Wednesday, June 30, 2010

Put More Jungle in the Jungle

29 th

Today I had breakfast and coffee wit Solep and Dehwehwim, the Burmese workers who are also living at Sanom Beach. It was really nice, and delicious. The sauce was tomato, onion, oil… over rice. Then there were these big hunks of beef (think beef jerky) that were soaked in oil and spices to sort of rehydrate, and you pulled strips of the meat off the block with your teeth. I taught Solep some phrases in English. I spontaneously wrote a good poem. In town, I wrote some stuff for Udall, worked more on poems and went around with photos for a while. I met up with John and talked over lunch about what it is like to retire in Thailand. I snorkled off Sanom beach again (hoping to see the small shark) but it was very murky conditions because of the quite drastic tides from the nearly full moon so I didn’t see much of anything. I lay down on the beach to write, my first intentional exposure to the sun on the trip and suddenly I feel rain falling on me. I look up and there are no rain clouds, just whispy white smudges, but it keeps raining. Fine! I shout to the sky. I see, no sunbathing! And just then I look out at the water and a strange fruit is floating towards me in the surf. It’s a kind of lumpy rainbow pineapple. When I pick it up it looks very much like a pineapple, with brown wilting leaves at the top, but big fat sections that stick out like molars. The ends of the sections are yellow with brown dots, the middle parts are green and inside the crevices is bright red. The meat, where the skin was torn seemed papery and white like a… honey comb or sugar cane. The elements apparently say no sunbathing, but pineapple is O.K.
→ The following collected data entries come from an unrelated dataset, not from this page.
/-- Frame start and end (R286 to R291, R306), complete returns (R299), echo timeout (R296) and glitches (R300). -/
def Obligations.ChainFramesGoOutAndReturnsComeIn : Prop :=
  (∀ (s : State) (k : Fin 8) (late : List Nat),
    s.lcUp k = true → s.tmbRuns = true → s.lc[k].st = .pending → s.lc[k].mustWait = false → s.isStopped 5 = false →
    s.bulkOk = true →
    fires (.chainFrameStart k late) s fun t =>
      t.now = max s.now s.lc[k].nextAt ∧ t.lc[k].st = .frame ∧ t.lc[k].txSeq = (s.lc[k].txSeq + 1) % 65536 ∧
      t.lc[k].outAct = (s.lc[k].outAct != s.lc[k].swapPend) ∧ t.lc[k].swapPend = false ∧
      t.lc[k].out.length = s.lc[k].out.length + 1 ∧
      (t.lc[k].waitM = (if s.lc[k].nsh < s.lc[k].nref then some s.lc[k].txSeq else none)) ∧
      ((late.any fun p => decide (p < s.lc[k].nsh)) = true → bit t.lc[k].err 8 = true) ∧
      t.lc[k].nextAt = max t.lc[k].frameEnd (t.now + s.lc[k].perUs) ∧
      (∃ f, t.lc[k].out = s.lc[k].out ++ [f] ∧ f.m = s.lc[k].txSeq ∧ f.hcmd = s.lc[k].hcmd ∧ f.nsh = s.lc[k].nsh ∧
        f.hdr = lcHeader s.lc[k].hcmd s.lc[k].harg s.lc[k].nsh ∧ f.startAt = t.now ∧ f.aborted = false ∧
        t.lc[k].frameEnd = t.now + s.lc[k].resetUs + 8 + 6 * s.lc[k].nsh ∧ f.shares.length = s.lc[k].nsh ∧ f.base =
        fld (s.lc[k].outBase[b2n t.lc[k].outAct]'(by cases t.lc[k].outAct <;> decide)) 0 24 ∧ (∀ p : Nat, p ∈ late →
        f.shares.getD p 0 = 0) ∧ (s.ecc = [] → ∀ p : Nat, p < s.lc[k].nsh → ¬ p ∈ late → f.shares.getD p 0 = (memGet
        s.mem (bulkBase + f.base + 3 * p)).toNat + 256 * (memGet s.mem (bulkBase + f.base + 3 * p + 1)).toNat + 65536
        * (memGet s.mem (bulkBase + f.base + 3 * p + 2)).toNat)) ∧
      t.mem = s.mem ∧ onlyAt k s.lc t.lc ∧ onlyTouches [.tmb, .fab, .pwr, .sys, .ecc, .lc, .pmc, .dep, .nv, .free] s t) ∧
  (∀ (s : State) (k : Fin 8) (late : List Nat),
    s.lcUp k = true → s.tmbRuns = true → s.lc[k].st = .pending → s.lc[k].mustWait = false → s.isStopped 5 = false →
    s.bulkOk = false →
    fires (.chainFrameStart k late) s fun t =>
      t.lc[k].st = .frame ∧ (s.lc[k].nsh ≠ 0 → bit t.lc[k].err 8 = true) ∧
      (∃ f, t.lc[k].out = s.lc[k].out ++ [f] ∧ f.m = s.lc[k].txSeq ∧ f.nsh = s.lc[k].nsh ∧ ∀ p : Nat, f.shares.getD p
        0 = 0) ∧
      t.mem = s.mem ∧ onlyAt k s.lc t.lc ∧ onlyTouches [.tmb, .fab, .pwr, .sys, .ecc, .lc, .pmc, .dep, .nv, .free] s t) ∧
  (∀ (s : State) (k : Fin 8) (late : List Nat),
    (s.lc[k].st ≠ .pending ∨ s.lc[k].mustWait = true ∨ s.isStopped 5 = true) →
    fires (.chainFrameStart k late) s fun t =>
      t = s) ∧
  (∀ (f : LcFrame) (p j n : Nat), p < f.nsh → j < 24 → n < 25 →
      f.bitAt j = bit f.hdr j ∧ f.bitAt (32 + 24 * p + j) = (f.shares.getD p 0).testBit j ∧
      (f.lineAt (25 * (32 + 24 * p + j) + n) = decide (n < (if (f.shares.getD p 0).testBit j then 17 else 7))) ∧
      f.lineAt (25 * (32 + 24 * f.nsh) + n) = false) ∧
  (∀ (s : State) (k : Fin 8), s.lcUp k = true → s.tmbRuns = true → s.lc[k].st = .frame →
    fires (.chainFrameEnd k) s fun t =>
      t.now = max s.now s.lc[k].frameEnd ∧ t.lc[k].lastEnd = some t.now ∧
      (t.lc[k].st = (if s.lc[k].stopReq = none ∧ s.lc[k].cont = true then .pending else .idle)) ∧
      t.lc[k].out = s.lc[k].out ∧ onlyAt k s.lc t.lc ∧
      onlyTouches [.tmb, .fab, .pwr, .ecc, .lc, .pmc, .dep, .nv, .free] s t) ∧
  (∀ (s : State) (k : Fin 8) (e : W32) (b : List W8) (x : Nat), s.lcUp k = true →
    fires (.returnStream k true e b x) s fun t =>
      (t.lc[k] = { s.lc[k] with rx := (if s.lc[k].out.isEmpty then .stray else .mine) }) ∧ onlyAt k s.lc t.lc ∧
      onlyTouches [.fab, .pwr, .sys, .mem, .ecc, .lc, .que, .pmc, .free] s t) ∧
  (∀ (s : State) (k : Fin 8) (e : W32) (b : List W8) (x : Nat),
    s.lcUp k = true → (s.lc[k].rx = .stray ∨ (s.lc[k].rx = .idle ∧ s.lc[k].out = [])) →
    fires (.returnStream k false e b x) s fun t =>
      t.lc[k] =
        { s.lc[k] with rx := .idle, err := s.lc[k].err ||| 0x800, cntOther := satN 16 (s.lc[k].cntOther + 1), retEnd := some s.now }
        ∧
      t.mem = s.mem ∧ onlyAt k s.lc t.lc ∧ onlyTouches [.fab, .pwr, .sys, .mem, .ecc, .lc, .que, .pmc, .free] s t) ∧
  (∀ (s : State) (k : Fin 8) (e : W32) (b : List W8) (x : Nat), s.lcUp k = true → s.lc[k].rx = .dropped →
    fires (.returnStream k false e b x) s fun t =>
      t.lc[k] = { s.lc[k] with rx := .idle } ∧ t.mem = s.mem ∧ onlyAt k s.lc t.lc ∧
      onlyTouches [.fab, .pwr, .sys, .mem, .ecc, .lc, .que, .pmc, .free] s t) ∧
  (∀ (s : State) (k : Fin 8) (e : W32) (b : List W8) (x : Nat) (f : LcFrame) (r : List LcFrame),
    s.bulkOk = true → s.lcUp k = true → s.lc[k].out = f :: r → (s.lc[k].rx = .idle ∨ s.lc[k].rx = .mine) →
    f.aborted = true →
    fires (.returnStream k false e b x) s fun t =>
      t.lc[k] =
        { s.lc[k] with rx := .idle, out := r, err := s.lc[k].err ||| 0x2000, cntOther := satN 16 (s.lc[k].cntOther + 1), retEnd := some s.now }
        ∧
      t.mem = s.mem ∧ onlyAt k s.lc t.lc ∧ onlyTouches [.fab, .pwr, .sys, .mem, .ecc, .lc, .que, .pmc, .free] s t) ∧
  (∀ (s : State) (k : Fin 8) (e : W32) (b : List W8) (x : Nat) (f : LcFrame) (r : List LcFrame),
    s.bulkOk = true → s.lcUp k = true → s.lc[k].out = f :: r → (s.lc[k].rx = .idle ∨ s.lc[k].rx = .mine) →
    f.aborted = false → (lcEchoOk e = false ∨ fld e 0 4 ≠ f.hcmd) →
    fires (.returnStream k false e b x) s fun t =>
      bit t.lc[k].err 1 = true ∧ t.lc[k].out = r ∧ t.lc[k].retHdr = e ∧ t.lc[k].retNodes = 0 ∧ t.lc[k].perrCount = 0 ∧
      t.lc[k].npCount = 0 ∧ t.lc[k].retSeq = (s.lc[k].retSeq + 1) % 65536 ∧
      t.lc[k].cntOther = satN 16 (s.lc[k].cntOther + 1) ∧ t.mem = s.mem ∧ onlyAt k s.lc t.lc ∧
      onlyTouches [.fab, .pwr, .sys, .mem, .ecc, .lc, .que, .pmc, .free] s t) ∧
  (∀ (s : State) (k : Fin 8) (e : W32) (b : List W8) (f : LcFrame) (r : List LcFrame),
    s.canonical → s.ecc = [] → s.bulkOk = true → s.lcUp k = true → s.lc[k].out = f :: r →
    (s.lc[k].rx = .idle ∨ s.lc[k].rx = .mine) → f.aborted = false → shareCmd f.hcmd = false → lcEchoOk e = true →
    fld e 0 4 = f.hcmd → (s.lc[k].chgEn = false ∨ s.lc[k].prev = none) → b.length ≤ 131072 →
    fires (.returnStream k false e b 0) s fun t =>
      t.lc[k].out = r ∧ t.lc[k].rx = .idle ∧ t.lc[k].retHdr = e ∧ t.lc[k].retNodes = b.length ∧
      t.lc[k].retSeq = (s.lc[k].retSeq + 1) % 65536 ∧ t.lc[k].retTime = s.count ∧
      (∀ i, i < b.length → memGet t.mem (bulkBase + fld (s.lc[k].retBase[f.m % 2]'(by omega)) 0 24 + i) = b.getD i 0) ∧
      (∀ a, a < bulkBase + fld (s.lc[k].retBase[f.m % 2]'(by omega)) 0 24 ∨ bulkBase + fld (s.lc[k].retBase[f.m %
        2]'(by omega)) 0 24 + b.length ≤ a → memGet t.mem a = memGet s.mem a) ∧
      t.lc[k].st = s.lc[k].st ∧ onlyAt k s.lc t.lc ∧
      onlyTouches [.fab, .pwr, .sys, .mem, .ecc, .lc, .que, .pmc, .free] s t) ∧
  (∀ (s : State) (k : Fin 8) (f : LcFrame) (r : List LcFrame),
    s.lcUp k = true → s.tmbRuns = true → s.lc[k].out = f :: r → s.lc[k].rx ≠ .mine →
    fires (.echoTimeout k) s fun t =>
      t.now = max s.now (f.hdrAt + s.lc[k].tmoUs) ∧ t.lc[k].out = r ∧
      t.lc[k].cntBreaks = satN 16 (s.lc[k].cntBreaks + 1) ∧ bit t.lc[k].err 0 = true ∧ onlyAt k s.lc t.lc ∧
      onlyTouches [.tmb, .fab, .pwr, .ecc, .lc, .pmc, .dep, .nv, .free] s t) ∧
  (∀ (s : State) (k : Fin 8), (s.lc[k].out = [] ∨ s.lc[k].rx = .mine) →
    fires (.echoTimeout k) s fun t =>
      t = s) ∧
  (∀ (s : State) (k : Fin 8) (x : Nat), s.lcUp k = true → s.lc[k].retEnd = some x → s.now ≤ x + s.lc[k].resetUs →
    fires (.chainGlitch k) s fun t =>
      t.lc[k] = { s.lc[k] with err := s.lc[k].err ||| 0x1000 } ∧ onlyAt k s.lc t.lc ∧ onlyTouches [.fab, .lc] s t) ∧
  (∀ (s : State) (k : Fin 8) (x : Nat), s.lc[k].retEnd = some x → x + s.lc[k].resetUs < s.now →
    fires (.chainGlitch k) s fun t =>
      t = s) ∧
  (∀ (s : State) (k : Fin 8), (s.lcUp k = false ∨ s.lc[k].st ≠ .frame) →
    fires (.chainFrameEnd k) s fun t =>
      t = s) ∧
  (∀ (s : State) (k : Fin 8) (start : Bool) (echo : W32) (body : List W8) (extra : Nat), s.lcUp k = false →
    fires (.returnStream k start echo body extra) s fun t =>
      t = s)
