theorem State.lsVerify_touch (s : State) (k : Fin 3) :
    onlyTouches [.fab, .ls] s (State.lsVerify s k) := by
  unfold State.lsVerify
  dsimp only
  repeat' first
    | (with_reducible apply onlyTouches.refl)
    | (with_reducible show onlyTouches _ _ (State.lsEmit ..); refine onlyTouches.trans ?_ (State.lsEmit_touch ..) ?sub; (case sub => decide))
    | (with_reducible show onlyTouches _ _ (State.modLs ..); refine onlyTouches.trans ?_ (State.modLs_touch ..) ?sub; (case sub => decide))
    | (with_reducible show onlyTouches _ _ (forFin ..); refine onlyTouches.forFin ?_ fun i x => ?_)
    | (with_reducible apply onlyTouches.ite)

theorem State.lsProbe_touch (s : State) (k : Fin 3) :
    onlyTouches [.ls] s (State.lsProbe s k) := by
  unfold State.lsProbe
  dsimp only
  repeat' first
    | (with_reducible apply onlyTouches.refl)
    | (with_reducible show onlyTouches _ _ (State.modLs ..); refine onlyTouches.trans ?_ (State.modLs_touch ..) ?sub; (case sub => decide))
    | (with_reducible apply onlyTouches.ite)
    | (split)

theorem State.lsFrame_touch (s : State) (k : Fin 3) (cycles vOut : Nat) :
    onlyTouches [.tmb, .fab, .ls, .pwr, .ecc, .pmc, .dep, .nv, .free] s (State.lsFrame s k cycles vOut) := by
  unfold State.lsFrame
  dsimp only
  repeat' first
    | (with_reducible apply onlyTouches.refl)
    | (with_reducible show onlyTouches _ _ (State.advanceTo ..); refine onlyTouches.trans ?_ (State.advanceTo_touch ..) ?sub; (case sub => decide))
    | (with_reducible show onlyTouches _ _ (State.lsProbe ..); refine onlyTouches.trans ?_ (State.lsProbe_touch ..) ?sub; (case sub => decide))
    | (with_reducible show onlyTouches _ _ (State.lsVerify ..); refine onlyTouches.trans ?_ (State.lsVerify_touch ..) ?sub; (case sub => decide))
    | (with_reducible show onlyTouches _ _ (State.modLs ..); refine onlyTouches.trans ?_ (State.modLs_touch ..) ?sub; (case sub => decide))
    | (with_reducible apply onlyTouches.ite)

theorem State.lsJudge_touch (s : State) (k : Fin 3) (i : Fin 8) (mv : Nat) :
    onlyTouches [.tmb, .fab, .ls, .pwr, .ecc, .pmc, .dep, .nv, .free] s (State.lsJudge s k i mv) := by
  unfold State.lsJudge
  dsimp only
  repeat' first
    | (with_reducible apply onlyTouches.refl)
    | (with_reducible show onlyTouches _ _ (State.advanceTo ..); refine onlyTouches.trans ?_ (State.advanceTo_touch ..) ?sub; (case sub => decide))
    | (with_reducible show onlyTouches _ _ (State.lsEmit ..); refine onlyTouches.trans ?_ (State.lsEmit_touch ..) ?sub; (case sub => decide))
    | (with_reducible show onlyTouches _ _ (State.modLs ..); refine onlyTouches.trans ?_ (State.modLs_touch ..) ?sub; (case sub => decide))
    | (with_reducible apply onlyTouches.ite)
    | (split)

theorem State.lsFault_touch (s : State) (k : Fin 3) (cause seg : Nat) (faultBit : W32) :
    onlyTouches [.fab, .dig, .ls, .adm] s (State.lsFault s k cause seg faultBit) := by
  unfold State.lsFault
  dsimp only
  repeat' first
    | (with_reducible apply onlyTouches.refl)
    | (with_reducible show onlyTouches _ _ (State.capTrigger ..); refine onlyTouches.trans ?_ (State.capTrigger_touch ..) ?sub; (case sub => decide))
    | (with_reducible show onlyTouches _ _ (State.lsEmit ..); refine onlyTouches.trans ?_ (State.lsEmit_touch ..) ?sub; (case sub => decide))
    | (with_reducible show onlyTouches _ _ (State.lsEnter ..); refine onlyTouches.trans ?_ (State.lsEnter_touch ..) ?sub; (case sub => decide))
    | (with_reducible show onlyTouches _ _ (State.lsStop ..); refine onlyTouches.trans ?_ (State.lsStop_touch ..) ?sub; (case sub => decide))
    | (with_reducible show onlyTouches _ _ (State.lsWithdraw ..); refine onlyTouches.trans ?_ (State.lsWithdraw_touch ..) ?sub; (case sub => decide))
    | (with_reducible show onlyTouches _ _ (State.modLs ..); refine onlyTouches.trans ?_ (State.modLs_touch ..) ?sub; (case sub => decide))
    | (split)

theorem State.lsSegOpen_touch (s : State) (k : Fin 3) (i : Fin 8) (mv ns : Nat) :
    onlyTouches [.fab, .dig, .ls, .adm] s (State.lsSegOpen s k i mv ns) := by
  unfold State.lsSegOpen
  dsimp only
  repeat' first
    | (with_reducible apply onlyTouches.refl)
    | (with_reducible show onlyTouches _ _ (State.lsEmit ..); refine onlyTouches.trans ?_ (State.lsEmit_touch ..) ?sub; (case sub => decide))
    | (with_reducible show onlyTouches _ _ (State.lsFault ..); refine onlyTouches.trans ?_ (State.lsFault_touch ..) ?sub; (case sub => decide))
    | (with_reducible show onlyTouches _ _ (State.lsVerify ..); refine onlyTouches.trans ?_ (State.lsVerify_touch ..) ?sub; (case sub => decide))
    | (with_reducible show onlyTouches _ _ (State.modLs ..); refine onlyTouches.trans ?_ (State.modLs_touch ..) ?sub; (case sub => decide))
    | (with_reducible apply onlyTouches.ite)

theorem State.lsShort_touch (s : State) (k : Fin 3) (buckMa ma us : Nat) :
    onlyTouches [.fab, .dig, .ls, .adm] s (State.lsShort s k buckMa ma us) := by
  unfold State.lsShort
  repeat' first
    | (with_reducible apply onlyTouches.refl)
    | (with_reducible show onlyTouches _ _ (State.lsFault ..); refine onlyTouches.trans ?_ (State.lsFault_touch ..) ?sub; (case sub => decide))
    | (with_reducible apply onlyTouches.ite)

theorem State.lsOpen_touch (s : State) (k : Fin 3) (ma us : Nat) (atLim : Bool) :
    onlyTouches [.fab, .dig, .ls, .adm] s (State.lsOpen s k ma us atLim) := by
  unfold State.lsOpen
  dsimp only
  repeat' first
    | (with_reducible apply onlyTouches.refl)
    | (with_reducible show onlyTouches _ _ (State.lsFault ..); refine onlyTouches.trans ?_ (State.lsFault_touch ..) ?sub; (case sub => decide))
    | (with_reducible apply onlyTouches.ite)

theorem State.lsSat_touch (s : State) (k : Fin 3) (ma us : Nat) (atLim : Bool) :
    onlyTouches [.fab, .ls] s (State.lsSat s k ma us atLim) := by
  unfold State.lsSat
  dsimp only
  repeat' first
    | (with_reducible apply onlyTouches.refl)
    | (with_reducible show onlyTouches _ _ (State.lsEmit ..); refine onlyTouches.trans ?_ (State.lsEmit_touch ..) ?sub; (case sub => decide))
    | (with_reducible show onlyTouches _ _ (State.modLs ..); refine onlyTouches.trans ?_ (State.modLs_touch ..) ?sub; (case sub => decide))
    | (with_reducible apply onlyTouches.ite)

theorem State.lsThermal_touch (s : State) (k : Fin 3) (tj : Int) :
    onlyTouches [.fab, .hs, .dig, .vg, .ls, .adm] s (State.lsThermal s k tj) := by
  unfold State.lsThermal
  dsimp only
  repeat' first
    | (with_reducible apply onlyTouches.refl)
    | (with_reducible show onlyTouches _ _ (State.lsFault ..); refine onlyTouches.trans ?_ (State.lsFault_touch ..) ?sub; (case sub => decide))
    | (with_reducible show onlyTouches _ _ (State.modLs ..); refine onlyTouches.trans ?_ (State.modLs_touch ..) ?sub; (case sub => decide))
    | (with_reducible show onlyTouches _ _ (State.setTj ..); refine onlyTouches.trans ?_ (State.setTj_touch ..) ?sub; (case sub => decide))
    | (with_reducible apply onlyTouches.ite)
    | (split)

theorem State.lsTryRestart_touch (s : State) (k : Fin 3) :
    onlyTouches [.dig, .ls, .adm] s (State.lsTryRestart s k) := by
  unfold State.lsTryRestart
  dsimp only
  repeat' first
    | (with_reducible apply onlyTouches.refl)
    | (with_reducible show onlyTouches _ _ (State.lsRequest ..); refine onlyTouches.trans ?_ (State.lsRequest_touch ..) ?sub; (case sub => decide))
    | (with_reducible apply onlyTouches.ite)

theorem State.lsThermalClear_touch (s : State) (k : Fin 3) (tj : Int) :
    onlyTouches [.hs, .dig, .vg, .ls, .adm, .free] s (State.lsThermalClear s k tj) := by
  unfold State.lsThermalClear
  repeat' first
    | (with_reducible apply onlyTouches.refl)
    | (with_reducible show onlyTouches _ _ (State.lsMeasure ..); refine onlyTouches.trans ?_ (State.lsMeasure_touch ..) ?sub; (case sub => decide))
    | (with_reducible show onlyTouches _ _ (State.lsTryRestart ..); refine onlyTouches.trans ?_ (State.lsTryRestart_touch ..) ?sub; (case sub => decide))
    | (with_reducible show onlyTouches _ _ (State.modLs ..); refine onlyTouches.trans ?_ (State.modLs_touch ..) ?sub; (case sub => decide))
    | (with_reducible show onlyTouches _ _ (State.setTj ..); refine onlyTouches.trans ?_ (State.setTj_touch ..) ?sub; (case sub => decide))
    | (with_reducible apply onlyTouches.ite)

theorem State.lsUv_touch (s : State) (k : Fin 3) (mv us : Nat) :
    onlyTouches [.fab, .dig, .ls, .adm] s (State.lsUv s k mv us) := by
  unfold State.lsUv
  dsimp only
  repeat' first
    | (with_reducible apply onlyTouches.refl)
    | (with_reducible show onlyTouches _ _ (State.lsStop ..); refine onlyTouches.trans ?_ (State.lsStop_touch ..) ?sub; (case sub => decide))
    | (with_reducible show onlyTouches _ _ (State.lsWithdraw ..); refine onlyTouches.trans ?_ (State.lsWithdraw_touch ..) ?sub; (case sub => decide))
    | (with_reducible show onlyTouches _ _ (State.modLs ..); refine onlyTouches.trans ?_ (State.modLs_touch ..) ?sub; (case sub => decide))
    | (with_reducible apply onlyTouches.ite)
    | (split)

theorem State.lsBankOk_touch (s : State) (k : Fin 3) (mv us : Nat) :
    onlyTouches [.dig, .ls, .adm] s (State.lsBankOk s k mv us) := by
  unfold State.lsBankOk
  repeat' first
    | (with_reducible apply onlyTouches.refl)
    | (with_reducible show onlyTouches _ _ (State.lsTryRestart ..); refine onlyTouches.trans ?_ (State.lsTryRestart_touch ..) ?sub; (case sub => decide))
    | (with_reducible show onlyTouches _ _ (State.modLs ..); refine onlyTouches.trans ?_ (State.modLs_touch ..) ?sub; (case sub => decide))
    | (with_reducible apply onlyTouches.ite)

theorem State.lsFall_touch (s : State) (k : Fin 3) (same : Bool) :
    onlyTouches [.fab, .dig, .ls, .adm] s (State.lsFall s k same) := by
  unfold State.lsFall
  dsimp only
  repeat' first
    | (with_reducible apply onlyTouches.refl)
    | (with_reducible show onlyTouches _ _ (State.lsOffCmd ..); refine onlyTouches.trans ?_ (State.lsOffCmd_touch ..) ?sub; (case sub => decide))
    | (with_reducible show onlyTouches _ _ (State.modLs ..); refine onlyTouches.trans ?_ (State.modLs_touch ..) ?sub; (case sub => decide))

theorem State.lsRouted_touch (s : State) (k : Fin 3) (level same : Bool) :
    onlyTouches [.fab, .dig, .ls, .adm, .free] s (State.lsRouted s k level same) := by
  unfold State.lsRouted
  repeat' first
    | (with_reducible apply onlyTouches.refl)
    | (with_reducible show onlyTouches _ _ (State.lsFall ..); refine onlyTouches.trans ?_ (State.lsFall_touch ..) ?sub; (case sub => decide))
    | (with_reducible show onlyTouches _ _ (State.lsMeasure ..); refine onlyTouches.trans ?_ (State.lsMeasure_touch ..) ?sub; (case sub => decide))
    | (with_reducible show onlyTouches _ _ (State.lsOnCmd ..); refine onlyTouches.trans ?_ (State.lsOnCmd_touch ..) ?sub; (case sub => decide))
    | (with_reducible show onlyTouches _ _ (State.modLs ..); refine onlyTouches.trans ?_ (State.modLs_touch ..) ?sub; (case sub => decide))
    | (with_reducible apply onlyTouches.ite)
I went out for dinner and found a new place that is quite lovely. It just re-opened a few days ago. It is a bar/restaurant on the beach, made and decorated with driftwood and other beach found items. There are Pringal cans with lights in them along the celing, tree roots made to lanterns, walls made of glass bottles and cement (the nozzles sticking out). Everything it seems is made out of stumps, or drift wood, decoared, and covered with pillows. There are bottle caps mosaics on the pillars. The food is really really delicious (the best I’ve had on lipe) and cheap (before I got a discount), the guys who work there are friendly and kind. I interviewed one with long decorated dreadlocks, named Mut (moot), about the bar. It was a nice interview because it was (a. in english) and b. I got a few different answers that normal. For instance, he said

“I think that if everyone took… if you have your home and you take care in front your home, beside your home, that is enough. If you are thinking you want to help everything in the island, too much, because you cannot do by yourself alone. But if you have one home, your home, make nicer, make something clean, make a small tree, coconut tree, or something, you can do… I have some land too in the jungle and it grow up everytime when I go to the jungle. I put more tree like the lemon, the coconut, I grow chilis, pumpkin…put more jungle in the jungle…if everybody do, Lipe will be beautiful.”